As many scholars have documented, the importance of reaffirming childhood has a long history. Robin Bernstein (2011), for example, writes that during the Civil Rights Movement the invocation of black childhood was a key strategy for countering the longstanding violences of white supremacy directed at black children … Across various social and political moments within American history, claiming childhood for one’s self or for others—as Patterson’s work does so beautifully—has been, and continues to be, an essential strategy within social justice movements.

The need for this rearticulation is not, however, limited to a rebuttal of the dehumanizing and adultifying of young black girls. While antiblackness has shaped the very contours of childhood from its inception, as I show throughout this book, the need to make this re-affirmation for children is an unfortunate burden that is additionally and unevenly carried by transfeminist, queer, and antideportation projects that work to mitigate the effects of racism, transmisogyny, heteronormativity, and border making. As such, critically engaging with this question of who gets to occupy childhood is of vital importance for children who are girls, trans, queer, undocumented, poor, and of color—children, in other words, who are, and have historically been, precariously understood within the frame of childhood itself.

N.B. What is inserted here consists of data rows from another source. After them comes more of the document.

-- ==== Sys2Proof/Certificates/Slice0/Obligations.lean ====
section
/-! DEFINITION. The statements about the block. Most come one family of commands to a statement; each clause completes a command in a
next state that it gives, under conditions on the state and the operands alone. -/
open Sys2Proof Sys2Proof.Machine

/-- A step takes the command at the front of the queue and runs it on the state with the rest of the queue; on an empty queue the block
idles (the model's choice, notes/assumptions/2.md). -/
def Obligations.StepRunsTheFrontCommand : Prop :=
  (∀ (c : Instr) (s : State), step (s.push c) = exec c s) ∧
  (∀ (c : Instr) (l : List Instr) (s : State), s.pending = c :: l → step s = exec c (s.withPending l)) ∧
  ∀ s : State, s.pending = [] → step s = .next s

/-- No command stops the block, and none touches the commands that wait: each answers a next state in which the queue, and every
component the command does not touch (`touched`), are as before. -/
def Obligations.EveryCommandAnswersWithinItsFrame : Prop :=
  ∀ (c : Instr) (s : State), ∃ t, exec c s = .next t ∧ SameBut (among (touched c)) s t

/-- Step 7 of 02 R46: a request of a partition without the right of its opcode's class is answered DENIED, whatever its form. -/
def Obligations.RequestWithoutTheRightIsDenied : Prop :=
  ∀ (c : Instr) (r : Request) (op : Nat) (s : State), requestOf c = some (r, op) → hasRight s r.part op = false →
    exec c s = .next (denied s { r with opcode := op })

/-- The machine right after reset is whole (canonical memories, counts within their width) and at the values the spec gives: both dies
without power, stage 0, Creel closed, the reset and boot registers at 01h and zeros (15 R427), every counter 0 (19 R501),
every STO line off, neither safety channel running, no session of either kind, no queue. -/
def Obligations.ResetIsWhole : Prop :=
  Whole State.reset ∧
  (State.reset.sys.ctl = .unpowered ∧ State.reset.sys.scarp = .unpowered ∧ State.reset.sys.stage = 0 ∧ State.reset.sys.creel = false) ∧
  (statusWord State.reset 0x14 = 1 ∧ statusWord State.reset 0x18 = 0 ∧ statusWord State.reset 0x1C = 0) ∧
  (∀ i, tabGet State.reset.ctr.cnt 0 i = 0) ∧
  (∀ c n, stoOn State.reset c n = false) ∧
  (State.reset.safety.core.running = false ∧ State.reset.safety.scarp.running = false ∧ State.reset.safety.session = none) ∧
  State.reset.dbg.level = .closed ∧ State.reset.host.queues = [] ∧ State.reset.pending = []

/-- Every step keeps the memories of the debug window canonical and every counter within its 48 bits (18 R487, 19 R501). -/
def Obligations.EveryStepKeepsTheStateWhole : Prop :=
  ∀ s t : State, Whole s → step s = .next t → Whole t

/-- A counter of the global set never falls, but when the logic supply is lost (19 R501). -/
def Obligations.CountersFallOnlyWithTheSupply : Prop :=
  ∀ (c : Instr) (s t : State) (i : Nat), exec c s = .next t → removesPower c = false → tabGet s.ctr.cnt 0 i ≤ max48 →
    tabGet s.ctr.cnt 0 i ≤ tabGet t.ctr.cnt 0 i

However, implicit within this necessary assertion is the assumption, or rather the wish, that childhood’s very confirmation can counter power’s subjecting force. In Ambivalent Childhoods I argue that this wish—this psychic and political investment in childhood as a straight- forwardly productive object—is structured by a twinned fantasy. This fantasy assumes that childhood, in its contemporary political life, is itself separable from the very things we have come to understand as race, gender, sexuality, and nation; and that the persistence and force of racism, transmisogyny, heteronormativity, and the violences of the border are not themselves co-produced with childhood as well. … Childhood, [I argue] functions as an exclusionary frame of protection and prioritization limited to privileged and historically contingent groups of young people, and as a longstanding means of marking marginalized populations as inferior.

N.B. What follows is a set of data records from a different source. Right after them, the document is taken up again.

theorem execInspectionHoldExpiry_frame {a1} {s : State} (hs : SameBut x s0 s) (x_motion : x .motion = true) : Ends (SameBut x s0) (execInspectionHoldExpiry a1 s) := by
  unfold execInspectionHoldExpiry
  repeat' first
    | with_reducible assumption
    | with_reducible apply onCarCtx_frame
    | with_reducible apply State.onCar_frame
    | (intro)
    | (extract_lets +onlyGivenNames st; have hst : SameBut x s0 st := ?_; clear_value st; revert st; intro st2 hst2)
    | (extract_lets +onlyGivenNames yy; clear_value yy; revert yy; intro y2)
    | with_reducible apply Ends.next
    | (dsimp -zeta only [st]; clear st)
    | with_reducible apply SameBut.ite
    | split

theorem execInspectionBrakeDelay_frame {a1} {s : State} (hs : SameBut x s0 s) (x_motion : x .motion = true) : Ends (SameBut x s0) (execInspectionBrakeDelay a1 s) := by
  unfold execInspectionBrakeDelay
  repeat' first
    | with_reducible assumption
    | with_reducible apply State.onCar_frame
    | (extract_lets +onlyGivenNames yy; clear_value yy; revert yy; intro y2)
    | with_reducible apply Ends.next
    | with_reducible apply SameBut.ite

theorem execBmsStale_frame {a1} {s : State} (hs : SameBut x s0 s) (x_ctr : x .ctr = true) (x_cairn : x .cairn = true) (x_motion : x .motion = true) : Ends (SameBut x s0) (execBmsStale a1 s) := by
  unfold execBmsStale
  repeat' first
    | with_reducible assumption
    | with_reducible apply crestEvent_frame
    | with_reducible apply bump_frame
    | with_reducible apply State.onShaft_frame
    | (extract_lets +onlyGivenNames yy; clear_value yy; revert yy; intro y2)
    | with_reducible apply Ends.next
    | with_reducible apply SameBut.ite
    | split

end Sys2Proof.Machine
end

Frantz Fanon, for example, describes infantilization as one of the mechanisms through which colonial and racist violence is enacted. Fanon’s argument, that infantilization is a central tactic of colonial subjugation, has been elaborated on by scholars uncovering the ways in which childhood has been central to the workings of racism and sexism in a range of global contexts. … While the space of childhood is therefore protective for some, enshrining their acts under the banners of innocence or ignorance, and granting them the right to inhabit dependency, or to be a recipient of care, this version of childhood is unevenly distributed. For others, childhood means living within forced dependency, being dismissed, pushed out of the public sphere, and understood as incapable, immature, and in need of discipline.

Acknowledging the longstanding link between violence and the uneven and often incoherent distribution of these versions of childhood, then, begs the question of what it means to seek out inclusion within the category of “child.” Does reaffirming one’s location within childhood interrupt power when childhood itself is ambivalent at best, and deadly at worst?